= Records for this exercise =

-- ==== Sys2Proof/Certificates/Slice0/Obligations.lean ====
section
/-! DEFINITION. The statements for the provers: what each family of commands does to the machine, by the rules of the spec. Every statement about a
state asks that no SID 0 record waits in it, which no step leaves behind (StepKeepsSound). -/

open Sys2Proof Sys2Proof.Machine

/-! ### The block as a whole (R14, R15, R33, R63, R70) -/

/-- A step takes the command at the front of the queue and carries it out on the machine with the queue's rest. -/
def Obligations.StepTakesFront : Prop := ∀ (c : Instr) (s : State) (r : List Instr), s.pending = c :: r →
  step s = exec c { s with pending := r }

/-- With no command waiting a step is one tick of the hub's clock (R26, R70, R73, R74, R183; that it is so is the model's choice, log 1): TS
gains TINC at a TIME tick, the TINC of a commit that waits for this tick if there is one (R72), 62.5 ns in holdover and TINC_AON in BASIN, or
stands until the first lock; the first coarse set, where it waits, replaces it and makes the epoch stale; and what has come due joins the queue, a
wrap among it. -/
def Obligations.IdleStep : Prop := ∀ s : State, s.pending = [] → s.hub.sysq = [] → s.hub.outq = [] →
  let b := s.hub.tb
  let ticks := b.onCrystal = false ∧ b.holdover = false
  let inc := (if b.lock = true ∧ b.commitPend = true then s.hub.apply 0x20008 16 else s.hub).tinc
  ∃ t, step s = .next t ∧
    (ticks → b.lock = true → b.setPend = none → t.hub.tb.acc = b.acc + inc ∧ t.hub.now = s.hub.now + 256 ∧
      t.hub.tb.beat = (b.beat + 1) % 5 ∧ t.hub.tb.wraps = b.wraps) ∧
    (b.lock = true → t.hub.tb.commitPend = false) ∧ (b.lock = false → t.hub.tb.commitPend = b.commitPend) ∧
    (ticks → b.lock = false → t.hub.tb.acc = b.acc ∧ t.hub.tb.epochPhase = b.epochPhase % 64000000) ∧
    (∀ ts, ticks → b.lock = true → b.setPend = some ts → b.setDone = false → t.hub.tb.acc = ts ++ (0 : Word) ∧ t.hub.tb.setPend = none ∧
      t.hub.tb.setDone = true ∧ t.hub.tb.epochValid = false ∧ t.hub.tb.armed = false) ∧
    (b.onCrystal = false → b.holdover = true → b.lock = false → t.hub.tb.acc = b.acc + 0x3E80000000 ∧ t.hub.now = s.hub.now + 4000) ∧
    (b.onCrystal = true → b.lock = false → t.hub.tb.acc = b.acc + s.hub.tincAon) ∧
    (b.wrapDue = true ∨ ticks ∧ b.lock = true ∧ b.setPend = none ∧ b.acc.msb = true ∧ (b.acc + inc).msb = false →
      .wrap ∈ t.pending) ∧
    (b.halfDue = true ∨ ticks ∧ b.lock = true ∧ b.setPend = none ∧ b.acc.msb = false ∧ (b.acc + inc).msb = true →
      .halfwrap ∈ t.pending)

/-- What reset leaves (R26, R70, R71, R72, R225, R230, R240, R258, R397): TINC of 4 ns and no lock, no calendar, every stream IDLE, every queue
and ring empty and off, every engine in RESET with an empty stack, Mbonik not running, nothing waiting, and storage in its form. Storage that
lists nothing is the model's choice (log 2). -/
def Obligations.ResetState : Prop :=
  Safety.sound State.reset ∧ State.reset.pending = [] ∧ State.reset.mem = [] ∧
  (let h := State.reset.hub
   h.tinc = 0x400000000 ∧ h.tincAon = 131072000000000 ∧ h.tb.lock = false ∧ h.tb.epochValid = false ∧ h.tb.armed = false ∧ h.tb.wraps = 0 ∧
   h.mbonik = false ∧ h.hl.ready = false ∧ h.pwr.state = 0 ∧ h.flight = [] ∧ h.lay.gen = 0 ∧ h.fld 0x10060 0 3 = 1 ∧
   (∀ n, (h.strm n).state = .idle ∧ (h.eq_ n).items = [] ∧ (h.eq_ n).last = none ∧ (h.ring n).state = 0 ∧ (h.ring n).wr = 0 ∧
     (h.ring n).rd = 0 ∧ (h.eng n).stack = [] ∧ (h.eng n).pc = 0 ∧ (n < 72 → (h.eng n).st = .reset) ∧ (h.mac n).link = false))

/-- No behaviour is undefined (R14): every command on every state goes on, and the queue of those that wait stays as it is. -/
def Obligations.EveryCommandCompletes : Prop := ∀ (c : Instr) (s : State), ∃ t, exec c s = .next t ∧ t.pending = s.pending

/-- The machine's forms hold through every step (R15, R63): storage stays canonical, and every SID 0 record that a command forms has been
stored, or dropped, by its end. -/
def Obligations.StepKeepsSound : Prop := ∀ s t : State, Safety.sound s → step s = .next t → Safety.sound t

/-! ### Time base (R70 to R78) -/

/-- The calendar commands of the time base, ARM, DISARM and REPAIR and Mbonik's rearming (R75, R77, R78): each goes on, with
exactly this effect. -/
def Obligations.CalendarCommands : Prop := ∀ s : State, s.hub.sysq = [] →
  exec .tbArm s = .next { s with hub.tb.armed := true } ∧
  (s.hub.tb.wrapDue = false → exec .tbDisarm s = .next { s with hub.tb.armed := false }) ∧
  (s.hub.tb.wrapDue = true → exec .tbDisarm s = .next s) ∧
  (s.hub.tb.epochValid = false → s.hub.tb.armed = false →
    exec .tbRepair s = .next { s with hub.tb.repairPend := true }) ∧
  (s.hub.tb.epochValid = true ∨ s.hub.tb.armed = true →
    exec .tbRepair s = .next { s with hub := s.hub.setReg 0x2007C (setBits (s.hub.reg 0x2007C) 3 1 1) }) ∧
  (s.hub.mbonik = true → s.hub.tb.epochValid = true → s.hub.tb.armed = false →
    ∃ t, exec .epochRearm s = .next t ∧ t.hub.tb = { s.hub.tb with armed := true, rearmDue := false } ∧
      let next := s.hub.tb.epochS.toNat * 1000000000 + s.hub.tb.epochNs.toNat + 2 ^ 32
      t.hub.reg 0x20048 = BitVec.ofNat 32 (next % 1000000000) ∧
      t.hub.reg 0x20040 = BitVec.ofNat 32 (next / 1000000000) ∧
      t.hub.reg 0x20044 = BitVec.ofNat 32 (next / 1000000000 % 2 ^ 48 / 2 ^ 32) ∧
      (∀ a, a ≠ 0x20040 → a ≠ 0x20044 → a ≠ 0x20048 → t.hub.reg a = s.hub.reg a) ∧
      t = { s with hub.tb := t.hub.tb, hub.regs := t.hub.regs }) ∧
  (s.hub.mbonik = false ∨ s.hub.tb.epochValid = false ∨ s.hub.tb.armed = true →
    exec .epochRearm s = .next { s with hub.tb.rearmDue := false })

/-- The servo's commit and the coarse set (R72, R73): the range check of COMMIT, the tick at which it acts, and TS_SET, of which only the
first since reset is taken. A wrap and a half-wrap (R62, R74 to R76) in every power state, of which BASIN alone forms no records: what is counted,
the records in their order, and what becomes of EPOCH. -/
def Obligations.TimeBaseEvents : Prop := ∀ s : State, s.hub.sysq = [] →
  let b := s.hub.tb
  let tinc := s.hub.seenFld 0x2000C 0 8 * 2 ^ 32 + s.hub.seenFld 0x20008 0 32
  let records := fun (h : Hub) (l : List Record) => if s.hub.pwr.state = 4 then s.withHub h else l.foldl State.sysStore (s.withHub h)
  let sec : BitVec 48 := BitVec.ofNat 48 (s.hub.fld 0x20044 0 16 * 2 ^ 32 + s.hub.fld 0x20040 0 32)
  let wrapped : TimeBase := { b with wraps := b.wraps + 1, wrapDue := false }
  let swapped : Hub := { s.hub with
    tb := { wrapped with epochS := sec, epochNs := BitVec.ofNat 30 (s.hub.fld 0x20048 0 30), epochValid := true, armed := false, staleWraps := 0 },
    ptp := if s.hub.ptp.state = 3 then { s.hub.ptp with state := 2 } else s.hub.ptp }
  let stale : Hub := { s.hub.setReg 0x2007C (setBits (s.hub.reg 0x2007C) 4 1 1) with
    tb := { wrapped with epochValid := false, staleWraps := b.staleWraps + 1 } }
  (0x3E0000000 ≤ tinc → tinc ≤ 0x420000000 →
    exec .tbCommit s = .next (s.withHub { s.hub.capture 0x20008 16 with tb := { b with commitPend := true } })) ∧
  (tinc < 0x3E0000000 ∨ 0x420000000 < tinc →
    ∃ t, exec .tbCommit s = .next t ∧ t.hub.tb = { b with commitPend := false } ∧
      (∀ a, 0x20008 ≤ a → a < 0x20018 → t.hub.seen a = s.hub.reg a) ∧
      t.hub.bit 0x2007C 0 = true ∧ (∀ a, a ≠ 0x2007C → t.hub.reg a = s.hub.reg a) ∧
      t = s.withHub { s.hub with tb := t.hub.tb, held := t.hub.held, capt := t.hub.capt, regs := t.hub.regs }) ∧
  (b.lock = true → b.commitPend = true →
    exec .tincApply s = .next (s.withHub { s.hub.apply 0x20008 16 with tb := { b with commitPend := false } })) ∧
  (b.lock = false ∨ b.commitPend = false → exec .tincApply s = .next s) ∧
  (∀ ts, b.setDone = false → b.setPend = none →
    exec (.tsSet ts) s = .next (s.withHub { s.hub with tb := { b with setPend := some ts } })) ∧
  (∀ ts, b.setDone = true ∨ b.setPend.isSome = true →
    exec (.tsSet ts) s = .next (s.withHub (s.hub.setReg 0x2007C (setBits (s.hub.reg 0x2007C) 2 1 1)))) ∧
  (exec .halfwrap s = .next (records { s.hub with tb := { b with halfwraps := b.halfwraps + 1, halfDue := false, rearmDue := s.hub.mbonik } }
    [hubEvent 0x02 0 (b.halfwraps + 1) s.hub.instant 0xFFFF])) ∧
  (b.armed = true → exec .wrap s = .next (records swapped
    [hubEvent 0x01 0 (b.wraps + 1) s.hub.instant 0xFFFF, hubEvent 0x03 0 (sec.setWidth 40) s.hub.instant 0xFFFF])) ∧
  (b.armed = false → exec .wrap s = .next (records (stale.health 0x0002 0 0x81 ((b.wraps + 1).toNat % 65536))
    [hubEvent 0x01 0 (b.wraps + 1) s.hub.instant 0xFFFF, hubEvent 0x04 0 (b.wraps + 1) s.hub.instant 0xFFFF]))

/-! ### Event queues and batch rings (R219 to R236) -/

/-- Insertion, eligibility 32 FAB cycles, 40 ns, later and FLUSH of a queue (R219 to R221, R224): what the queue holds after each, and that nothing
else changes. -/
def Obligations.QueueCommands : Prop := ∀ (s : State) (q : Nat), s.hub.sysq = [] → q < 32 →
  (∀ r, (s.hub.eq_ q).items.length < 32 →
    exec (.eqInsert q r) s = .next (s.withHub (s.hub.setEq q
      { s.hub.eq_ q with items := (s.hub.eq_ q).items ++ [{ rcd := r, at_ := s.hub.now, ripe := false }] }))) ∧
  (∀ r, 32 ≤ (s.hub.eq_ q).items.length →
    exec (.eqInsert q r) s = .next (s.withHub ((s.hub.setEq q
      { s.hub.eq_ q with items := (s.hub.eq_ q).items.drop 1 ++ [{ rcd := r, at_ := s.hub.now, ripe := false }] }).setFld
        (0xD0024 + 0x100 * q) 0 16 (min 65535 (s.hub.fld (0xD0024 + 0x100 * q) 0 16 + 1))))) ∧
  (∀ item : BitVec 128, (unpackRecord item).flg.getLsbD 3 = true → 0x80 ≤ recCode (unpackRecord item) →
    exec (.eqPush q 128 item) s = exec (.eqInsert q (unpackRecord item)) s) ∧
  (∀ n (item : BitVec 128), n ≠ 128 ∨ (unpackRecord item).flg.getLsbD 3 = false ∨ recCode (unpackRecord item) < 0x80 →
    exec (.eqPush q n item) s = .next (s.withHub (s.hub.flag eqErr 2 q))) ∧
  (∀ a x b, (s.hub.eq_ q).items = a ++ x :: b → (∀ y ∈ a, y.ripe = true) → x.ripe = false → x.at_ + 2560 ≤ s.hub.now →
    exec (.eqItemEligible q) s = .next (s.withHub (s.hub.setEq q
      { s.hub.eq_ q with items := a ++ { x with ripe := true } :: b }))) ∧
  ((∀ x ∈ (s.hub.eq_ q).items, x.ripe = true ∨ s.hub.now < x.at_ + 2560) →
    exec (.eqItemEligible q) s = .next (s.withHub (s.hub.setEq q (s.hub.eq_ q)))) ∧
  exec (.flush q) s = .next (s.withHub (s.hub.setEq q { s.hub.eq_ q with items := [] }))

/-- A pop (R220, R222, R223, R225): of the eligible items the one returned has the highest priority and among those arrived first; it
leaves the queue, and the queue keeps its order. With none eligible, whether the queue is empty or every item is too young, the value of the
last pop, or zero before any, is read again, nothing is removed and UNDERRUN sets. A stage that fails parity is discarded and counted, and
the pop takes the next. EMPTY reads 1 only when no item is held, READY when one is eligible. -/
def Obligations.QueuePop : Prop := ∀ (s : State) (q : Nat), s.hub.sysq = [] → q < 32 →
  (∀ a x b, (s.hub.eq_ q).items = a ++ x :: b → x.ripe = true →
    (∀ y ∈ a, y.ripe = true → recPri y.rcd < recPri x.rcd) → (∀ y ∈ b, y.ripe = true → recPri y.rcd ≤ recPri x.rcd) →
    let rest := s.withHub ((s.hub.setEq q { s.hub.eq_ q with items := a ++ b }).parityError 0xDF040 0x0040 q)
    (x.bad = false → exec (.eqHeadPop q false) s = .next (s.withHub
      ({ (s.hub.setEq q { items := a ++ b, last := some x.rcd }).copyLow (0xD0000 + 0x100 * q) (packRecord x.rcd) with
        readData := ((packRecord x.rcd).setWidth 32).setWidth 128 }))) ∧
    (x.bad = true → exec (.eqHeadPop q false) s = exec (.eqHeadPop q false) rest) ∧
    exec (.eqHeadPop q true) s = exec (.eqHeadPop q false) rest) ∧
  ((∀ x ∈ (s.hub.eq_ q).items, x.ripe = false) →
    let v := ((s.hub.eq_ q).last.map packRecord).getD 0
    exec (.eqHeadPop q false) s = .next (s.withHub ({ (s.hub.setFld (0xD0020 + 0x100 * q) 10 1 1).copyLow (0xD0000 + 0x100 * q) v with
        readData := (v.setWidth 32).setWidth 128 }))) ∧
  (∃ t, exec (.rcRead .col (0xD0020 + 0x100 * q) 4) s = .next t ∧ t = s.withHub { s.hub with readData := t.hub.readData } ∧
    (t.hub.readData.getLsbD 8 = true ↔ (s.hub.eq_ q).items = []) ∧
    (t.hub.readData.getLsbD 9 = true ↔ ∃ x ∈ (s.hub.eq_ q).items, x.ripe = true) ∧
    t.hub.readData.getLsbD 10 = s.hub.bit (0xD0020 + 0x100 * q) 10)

= Work instructions =
Set down, exactly as they appear above, all lines from the one that has "to R236) -/" down to the one that has "exec (.eqPush q 128", including those two and no others.

= Written response =
/-! ### Event queues and batch rings (R219 to R236) -/

/-- Insertion, eligibility 32 FAB cycles, 40 ns, later and FLUSH of a queue (R219 to R221, R224): what the queue holds after each, and that nothing
else changes. -/
def Obligations.QueueCommands : Prop := ∀ (s : State) (q : Nat), s.hub.sysq = [] → q < 32 →
  (∀ r, (s.hub.eq_ q).items.length < 32 →
    exec (.eqInsert q r) s = .next (s.withHub (s.hub.setEq q
      { s.hub.eq_ q with items := (s.hub.eq_ q).items ++ [{ rcd := r, at_ := s.hub.now, ripe := false }] }))) ∧
  (∀ r, 32 ≤ (s.hub.eq_ q).items.length →
    exec (.eqInsert q r) s = .next (s.withHub ((s.hub.setEq q
      { s.hub.eq_ q with items := (s.hub.eq_ q).items.drop 1 ++ [{ rcd := r, at_ := s.hub.now, ripe := false }] }).setFld
        (0xD0024 + 0x100 * q) 0 16 (min 65535 (s.hub.fld (0xD0024 + 0x100 * q) 0 16 + 1))))) ∧
  (∀ item : BitVec 128, (unpackRecord item).flg.getLsbD 3 = true → 0x80 ≤ recCode (unpackRecord item) →
    exec (.eqPush q 128 item) s = exec (.eqInsert q (unpackRecord item)) s) ∧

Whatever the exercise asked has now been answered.